Azam Tajol Aris is Rimbun Dahan’s Malaysian year-long artist-in-residence. He graduated in Fine Arts from Universiti Institut Teknologi Malaysia, in 2007. Born in Perak in 1985, and growing up into the digital age of internet technology, it is the popular-culture world of graphic novels, anime and internet ‘ready-made’ third-hand or regurgitated information that informs Azam Tajol Aris’ art practice. In the current state of information saturation, a threat that ‘all is rumour’ requiring a challenging critical response is what seems to push Azam towards the satirical in his work in a light-hearted social commentary.

Azam’s current work at Rimbun Dahan is in three-dimensional form. It is the first step in a slight shift in direction. He has made multiple plaster casts of a male figure resembling a soldier to create an army of ‘clones’. There is also a cast plaster figure of one clone-member who must be the general, his mouth in an ugly gape, shouting out an order for conformity.  Instead of a helmet though, the clones all have their hair gathered into a peak at the top, a cross between a headgear found on ancient Ramayanawayang kulit characters and a popular latter day hair style.
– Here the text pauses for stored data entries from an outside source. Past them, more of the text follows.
/-- One more byte fills the chunk. -/
theorem packed_append_full {packed : List Byte} (b : Byte) (h : (waiting packed).length + 1 = 255) :
    waiting (packed ++ [b]) = [] ∧
      fullChunks (packed ++ [b]) = fullChunks packed ++ (BitVec.ofNat 8 255 :: (waiting packed ++ [b])) := by
  have h' := h
  rw [waiting_length] at h'
  have hl : 255 * ((packed ++ [b]).length / 255) = (packed ++ [b]).length := by
    simp only [List.length_append, List.length_singleton]; omega
  constructor
  · simp only [waiting, hl]; exact List.drop_length
  · rw [fullChunks_eq, hl, List.take_length]
    have e : packed ++ [b] = packed.take (255 * (packed.length / 255)) ++ (waiting packed ++ [b]) := by
      rw [← List.append_assoc, fullChunks_waiting]
    have hq : (packed.take (255 * (packed.length / 255))).length = 255 * (packed.length / 255) := by
      rw [List.length_take]
      have := Nat.div_mul_le_self packed.length 255
      omega
    conv_lhs => rw [e]
    rw [chunks_append (packed.length / 255) _ _ hq, ← fullChunks_eq, chunks_single (by simp) (by simp; omega)]
    simp [h]

/-! ## The packed output -/

/-- The object has packed `packed` and holds the rest of the bits `bs`. -/
structure Pending (e : Encoder) (packed : List Byte) (bs : List Bool) : Prop where
  buf : e.buf = waiting packed
  bits : bs = bitsOfBytes packed ++ toBits e.nb e.acc
  acc : e.acc < 2 ^ e.nb

theorem emitted_iff (base : List Byte) (bs : List Bool) (s : State) :
    Emitted base bs s ↔ ∃ packed, s.snk.bytes = base ++ fullChunks packed ∧ Pending s.enc packed bs ∧ s.enc.nb ≤ 7 :=
  ⟨fun ⟨p, h1, h2, h3, h4, h5⟩ => ⟨p, h1, ⟨h2, h3, h5⟩, h4⟩, fun ⟨p, h1, ⟨h2, h3, h5⟩, h4⟩ => ⟨p, h1, h2, h3, h4, h5⟩⟩

theorem ewrites_putChunk (e : Encoder) :
    EWrites putChunk e (BitVec.ofNat 8 e.buf.length :: e.buf) { e with buf := [] } := by
  have h := ((writes_mustPut (BitVec.ofNat 8 e.buf.length)).toEWrites e).bind
    (((writes_putBytes e.buf).toEWrites e).bind (ewrites_update (fun e => { e with buf := [] }) e))
  simp only [List.append_nil, List.singleton_append] at h
  exact h.congr fun s hs => by subst hs; rfl

theorem ewrites_emitByte (b : Byte) {e : Encoder} {packed : List Byte} (hb : e.buf = waiting packed) :
    ∃ ws, EWrites (emitByte b) e ws { e with buf := waiting (packed ++ [b]) } ∧
      fullChunks (packed ++ [b]) = fullChunks packed ++ ws := by
  by_cases h : (waiting packed).length + 1 = 255
  · obtain ⟨h1, h2⟩ := packed_append_full b h
    refine ⟨_, ?_, h2⟩
    have hc := EWrites.comp (fun e : Encoder => { e with buf := e.buf ++ [b] }) (e := e)
      (ewrites_putChunk { e with buf := e.buf ++ [b] })
    have hl : (e.buf ++ [b]).length = 255 := by rw [hb]; simpa using h
    rw [h1, ← hb, ← hl]
    refine hc.congr fun s hs => ?_
    have hl' : (s.enc.buf ++ [b]).length = Config.sbMax := by rw [hs]; exact hl
    rw [emitByte, if_pos hl']
  · obtain ⟨h1, h2⟩ := packed_append_some b h
    refine ⟨[], ?_, by simp [h2]⟩
    rw [h1, ← hb]
    refine (ewrites_update (fun e => { e with buf := e.buf ++ [b] }) e).congr fun s hs => ?_
    have hl' : ¬ (s.enc.buf ++ [b]).length = Config.sbMax := by
      rw [hs, hb]; simpa [Config.sbMax] using h
    rw [emitByte, if_neg hl']

/-- `while ENB >= 8` of `PutCode`. -/
theorem ewrites_emitBits (fuel : Nat) : ∀ {e : Encoder} {packed : List Byte} {bs : List Bool},
    Pending e packed bs → e.nb ≤ fuel →
    ∃ ws packed' acc nb, EWrites (emitBits fuel) e ws { e with buf := waiting packed', acc := acc, nb := nb } ∧
      Pending { e with buf := waiting packed', acc := acc, nb := nb } packed' bs ∧ nb ≤ 7 ∧
      fullChunks packed' = fullChunks packed ++ ws := by
  induction fuel with
  | zero =>
    intro e packed bs h hn
    refine ⟨[], packed, e.acc, e.nb, ?_, ?_, by omega, by simp⟩
    · rw [← h.buf]; exact ewrites_update id e
    · rw [← h.buf]; exact h
  | succ fuel ih =>
    intro e packed bs h hn
    by_cases h8 : 8 ≤ e.nb
    · obtain ⟨ws1, hw1, hc1⟩ := ewrites_emitByte (BitVec.ofNat 8 (e.acc % 256)) h.buf
      have hp : Pending { e with buf := waiting (packed ++ [BitVec.ofNat 8 (e.acc % 256)]), acc := e.acc / 256, nb := e.nb - 8 }
          (packed ++ [BitVec.ofNat 8 (e.acc % 256)]) bs := by
        refine ⟨rfl, ?_, ?_⟩
        · rw [h.bits]
          simp only [bitsOfBytes_append, List.append_assoc, bitsOfBytes_cons, bitsOfBytes_nil, List.append_nil]
          congr 1
          have ht : (BitVec.ofNat 8 (e.acc % 256)).toNat = e.acc % 2 ^ 8 := by simp
          rw [ht, show (256 : Nat) = 2 ^ 8 from rfl, ← toBits_split 8 (e.nb - 8)]
          congr 1; omega
        · have := h.acc
          show e.acc / 256 < 2 ^ (e.nb - 8)
          rw [Nat.div_lt_iff_lt_mul (by norm_num), show (256 : Nat) = 2 ^ 8 from rfl, ← Nat.pow_add,
            Nat.sub_add_cancel h8]
          exact this
      obtain ⟨ws2, packed', acc, nb, hw2, hp2, hnb, hc2⟩ := ih hp (by show e.nb - 8 ≤ fuel; omega)
      refine ⟨ws1 ++ ws2, packed', acc, nb, ?_, hp2, hnb, by rw [hc2, hc1, List.append_assoc]⟩
      have hb := hw1.bind (EWrites.comp (fun e : Encoder => { e with acc := e.acc / 256, nb := e.nb - 8 })
        (e := { e with buf := waiting (packed ++ [BitVec.ofNat 8 (e.acc % 256)]) }) hw2)
      have e1 : ∀ s : State, s.enc = e → emitBits (fuel + 1) s =
          (emitByte (BitVec.ofNat 8 (e.acc % 256)) s).bind fun _ t =>
            emitBits fuel { t with enc := { t.enc with acc := t.enc.acc / 256, nb := t.enc.nb - 8 } } := by
        intro s hs
        have h8' : 8 ≤ s.enc.nb := by rw [hs]; exact h8
        rw [emitBits, if_pos h8', hs]
      exact hb.congr e1
    · refine ⟨[], packed, e.acc, e.nb, ?_, ?_, by omega, by simp⟩
      · rw [← h.buf]
        refine (ewrites_update id e).congr fun s hs => ?_
        have h8' : ¬ 8 ≤ s.enc.nb := by rw [hs]; exact h8
        rw [emitBits, if_neg h8']
        rfl
      · rw [← h.buf]; exact h

/-- `PutCode(c)` puts the `EW` bits of c behind the bits emitted so far (40_cursor.md R162). -/
theorem ewrites_putCode {e : Encoder} {packed : List Byte} {bs : List Bool} (h : Pending e packed bs) {c : Nat}
    (hc : c < 2 ^ e.w) :
    ∃ ws packed' acc nb, EWrites (putCode c) e ws { e with buf := waiting packed', acc := acc, nb := nb } ∧
      Pending { e with buf := waiting packed', acc := acc, nb := nb } packed' (bs ++ toBits e.w c) ∧ nb ≤ 7 ∧
      fullChunks packed' = fullChunks packed ++ ws := by
  have hp : Pending { e with acc := e.acc + c * 2 ^ e.nb, nb := e.nb + e.w } packed (bs ++ toBits e.w c) := by
    refine ⟨h.buf, ?_, ?_⟩
    · show _ = _ ++ toBits (e.nb + e.w) (e.acc + c * 2 ^ e.nb)
      rw [toBits_append _ _ _ _ h.acc, h.bits, List.append_assoc]
    · show e.acc + c * 2 ^ e.nb < 2 ^ (e.nb + e.w)
      rw [Nat.pow_add]
      have := h.acc
      calc e.acc + c * 2 ^ e.nb < 2 ^ e.nb + c * 2 ^ e.nb := by omega
        _ = (c + 1) * 2 ^ e.nb := by ring
        _ ≤ 2 ^ e.w * 2 ^ e.nb := Nat.mul_le_mul_right _ hc
        _ = 2 ^ e.nb * 2 ^ e.w := by ring
  obtain ⟨ws, packed', acc, nb, hw, hp2, hnb, hch⟩ := ewrites_emitBits (e.nb + e.w) hp le_rfl
  refine ⟨ws, packed', acc, nb, ?_, hp2, hnb, hch⟩
  have := EWrites.comp (fun e : Encoder => { e with acc := e.acc + c * 2 ^ e.nb, nb := e.nb + e.w }) (e := e) hw
  have e1 : ∀ s : State, s.enc = e → putCode c s =
      emitBits (e.nb + e.w) { s with enc := { s.enc with acc := s.enc.acc + c * 2 ^ s.enc.nb, nb := s.enc.nb + s.enc.w } } := by
    intro s hs; subst hs; rfl
  exact this.congr e1

/-- `FlushBits()` completes the last byte with zero bits (42_lzw_encoder.md R209). -/
theorem ewrites_flushBits {e : Encoder} {packed : List Byte} {bs : List Bool} (h : Pending e packed bs) (hn : e.nb ≤ 7) :
    ∃ ws packed' acc nb, EWrites flushBits e ws { e with buf := waiting packed', acc := acc, nb := nb } ∧
      (∃ z, z < 8 ∧ bitsOfBytes packed' = bs ++ List.replicate z false) ∧
      fullChunks packed' = fullChunks packed ++ ws := by
  by_cases h0 : 0 < e.nb
  · obtain ⟨ws, hw, hc⟩ := ewrites_emitByte (BitVec.ofNat 8 (e.acc % 256)) h.buf
    refine ⟨ws, packed ++ [BitVec.ofNat 8 (e.acc % 256)], 0, 0, ?_, ⟨8 - e.nb, by omega, ?_⟩, hc⟩
    · have hb := hw.bind (ewrites_update (fun e : Encoder => { e with acc := 0, nb := 0 }) _)
      have e1 : ∀ s : State, s.enc = e → flushBits s =
          (emitByte (BitVec.ofNat 8 (e.acc % 256)) s).bind fun _ t => .ok () { t with enc := { t.enc with acc := 0, nb :=
            0 } } := by
        intro s hs
        have h0' : 0 < s.enc.nb := by rw [hs]; exact h0
        rw [flushBits, if_pos h0', hs]
      simp only [List.append_nil] at hb
      exact hb.congr e1
    · have ha : e.acc % 256 = e.acc := by
        have : (2 : Nat) ^ e.nb ≤ 2 ^ 8 := Nat.pow_le_pow_right (by norm_num) (by omega)
        have := h.acc
        omega
      have ht : (BitVec.ofNat 8 e.acc).toNat = e.acc := by simp; omega
      have hz : ∀ n, toBits n 0 = List.replicate n false := by
        intro n; induction n with
        | zero => rfl
        | succ n ih => simp [toBits, ih, List.replicate_succ]
      have := toBits_append e.nb (8 - e.nb) e.acc 0 h.acc
      rw [Nat.zero_mul, Nat.add_zero, Nat.add_sub_cancel' (by omega), hz] at this
      simp only [bitsOfBytes_append, bitsOfBytes_cons, bitsOfBytes_nil, List.append_nil, ha, ht, this, h.bits,
        List.append_assoc]
  · have hn0 : e.nb = 0 := by omega
    refine ⟨[], packed, e.acc, e.nb, ?_, ⟨0, by omega, ?_⟩, by simp⟩
    · rw [← h.buf]
      refine (ewrites_update id e).congr fun s hs => ?_
      have h0' : ¬ 0 < s.enc.nb := by rw [hs]; exact h0
      rw [flushBits, if_neg h0']
      rfl
    · rw [h.bits, hn0]; simp [toBits]

/-- The end of the chunking: what stands on SNK is the whole packed output in sub-blocks with its terminator (R210). -/
theorem ewrites_flushChunks {e : Encoder} {packed : List Byte} (hb : e.buf = waiting packed) :
    ∃ ws, EWrites flushChunks e ws { e with buf := [] } ∧ fullChunks packed ++ ws = frame packed := by
  by_cases h0 : e.buf.length = 0
  · have hw0 : waiting packed = [] := by rw [← hb]; simpa using h0
    refine ⟨[0x00], ?_, by rw [frame_eq, chunks_packed, hw0]; simp⟩
    have he : ({ e with buf := [] } : Encoder) = e := by
      have : e.buf = [] := by simpa using h0
      rw [← this]
    rw [he]
    have hw := (writes_mustPut 0x00).toEWrites e
    have e1 : ∀ s : State, s.enc = e → flushChunks s = mustPut 0x00 s := by
      intro s hs
      have h0' : s.enc.buf.length = 0 := by rw [hs]; exact h0
      rw [flushChunks, if_pos h0']
    exact hw.congr e1
  · have hw0 : waiting packed ≠ [] := by rw [← hb]; simpa using h0
    have hl : (waiting packed).length ≤ 255 := by rw [waiting_length]; omega
    refine ⟨(BitVec.ofNat 8 e.buf.length :: e.buf) ++ [0x00], ?_, ?_⟩
    · have hw := (ewrites_putChunk e).bind ((writes_mustPut 0x00).toEWrites { e with buf := [] })
      have e1 : ∀ s : State, s.enc = e → flushChunks s = (putChunk s).bind fun _ t => mustPut 0x00 t := by
        intro s hs
        have h0' : ¬ s.enc.buf.length = 0 := by rw [hs]; exact h0
        rw [flushChunks, if_neg h0']
      exact hw.congr e1
    · rw [frame_eq, chunks_packed, chunks_single hw0 hl, hb, List.append_assoc]

theorem ewrites_putMatch {e : Encoder} {packed : List Byte} {bs : List Bool} (h : Pending e packed bs) {c : Nat}
    (hc : c < 2 ^ e.w) :
    ∃ ws packed' acc nb, EWrites (putMatch c) e ws (eWiden { e with buf := waiting packed', acc := acc, nb := nb }) ∧
      Pending { e with buf := waiting packed', acc := acc, nb := nb } packed' (bs ++ toBits e.w c) ∧ nb ≤ 7 ∧
      fullChunks packed' = fullChunks packed ++ ws := by
  obtain ⟨ws, packed', acc, nb, hw, hp, hnb, hch⟩ := ewrites_putCode h hc
  refine ⟨ws, packed', acc, nb, ?_, hp, hnb, hch⟩
  have := hw.bind (ewrites_update eWiden _)
  rw [List.append_nil] at this
  exact this

theorem eWiden_eq (e : Encoder) : eWiden e = { e with w := (eWiden e).w } := by
  unfold eWiden; split <;> rfl

theorem eWiden_w (e : Encoder) : (eWiden e).w = if e.next = 2 ^ e.w ∧ e.w < 12 then e.w + 1 else e.w := by
  unfold eWiden Config.maxW; split <;> rfl

end Sys2Proof.Machine
end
As ‘puppet master’ or dalang, Azam himself acts as a conduit for the rapid re-processing and disseminating of information. Gathering a patchwork of data, he re-creates ‘still-life’ mute scenarios or vignettes in three-dimensions. The germ for Azam’s three-dimensional ‘stories’ is information that had already been pre-processed and then re-processed and re-translated. Azam completes the mythologizing process by re-packaging the pieces of information into a critique.

CV

Born 15 December 1983, Taiping Perak.

Address Studio Sebiji Padi, 19A Jalan Unyang, Taman Alam Megah, Seksyen 27, 40000 Shah Alam.
Contact 0125785405, Azam_aris@yahoo.com.

Education

2005 – 2007 BFA (hons.), UiTM Shah Alam.
2004 – 2005 Skim Latihan Graduan, PESDC, Tronoh Perak – MMU
Cyberjaya, 7 Month Training in Video.
2001 – 2004 Diploma in Fine Art, UiTM Sri Iskandar.

Solo Exhibitions

2010 ‘PARANOIA’ R.A Gallery, Ampang, Kuala Lumpur.
2008 ‘FLOAT’ House Of Matahati, Taman Cempaka, KL

Selected Group Exhibitions

2011 Vertical-Horizontal, House of Matahati, Kuala Lumpur.
2010 The Young Contemporaries Competition, National Art Gallery, Kuala Lumpur.
Art Triangle, National Art Gallery, Kuala Lumpur.
BAD@MAP, Solaris, Kuala Lumpur.
2009 Malaysian Contemporary, Conpenhangen, Denmark.
MEA Award, Sokka Gakai Malaysia, Kuala Lumpur.
B.A.C.A , R.A Gallery
2008 Young n New part 1, HOM KL.
2007 Degree Show, TNZ Galeri, UiTM Shah Alam

 Awards

2010 Juror Award, Young Contemporaries 2010, National Art Gallery, KL.
2008 Artist in Resident, House Of Matahati.
2007 8th Prize, SCHENKER, Future Transportation Competition.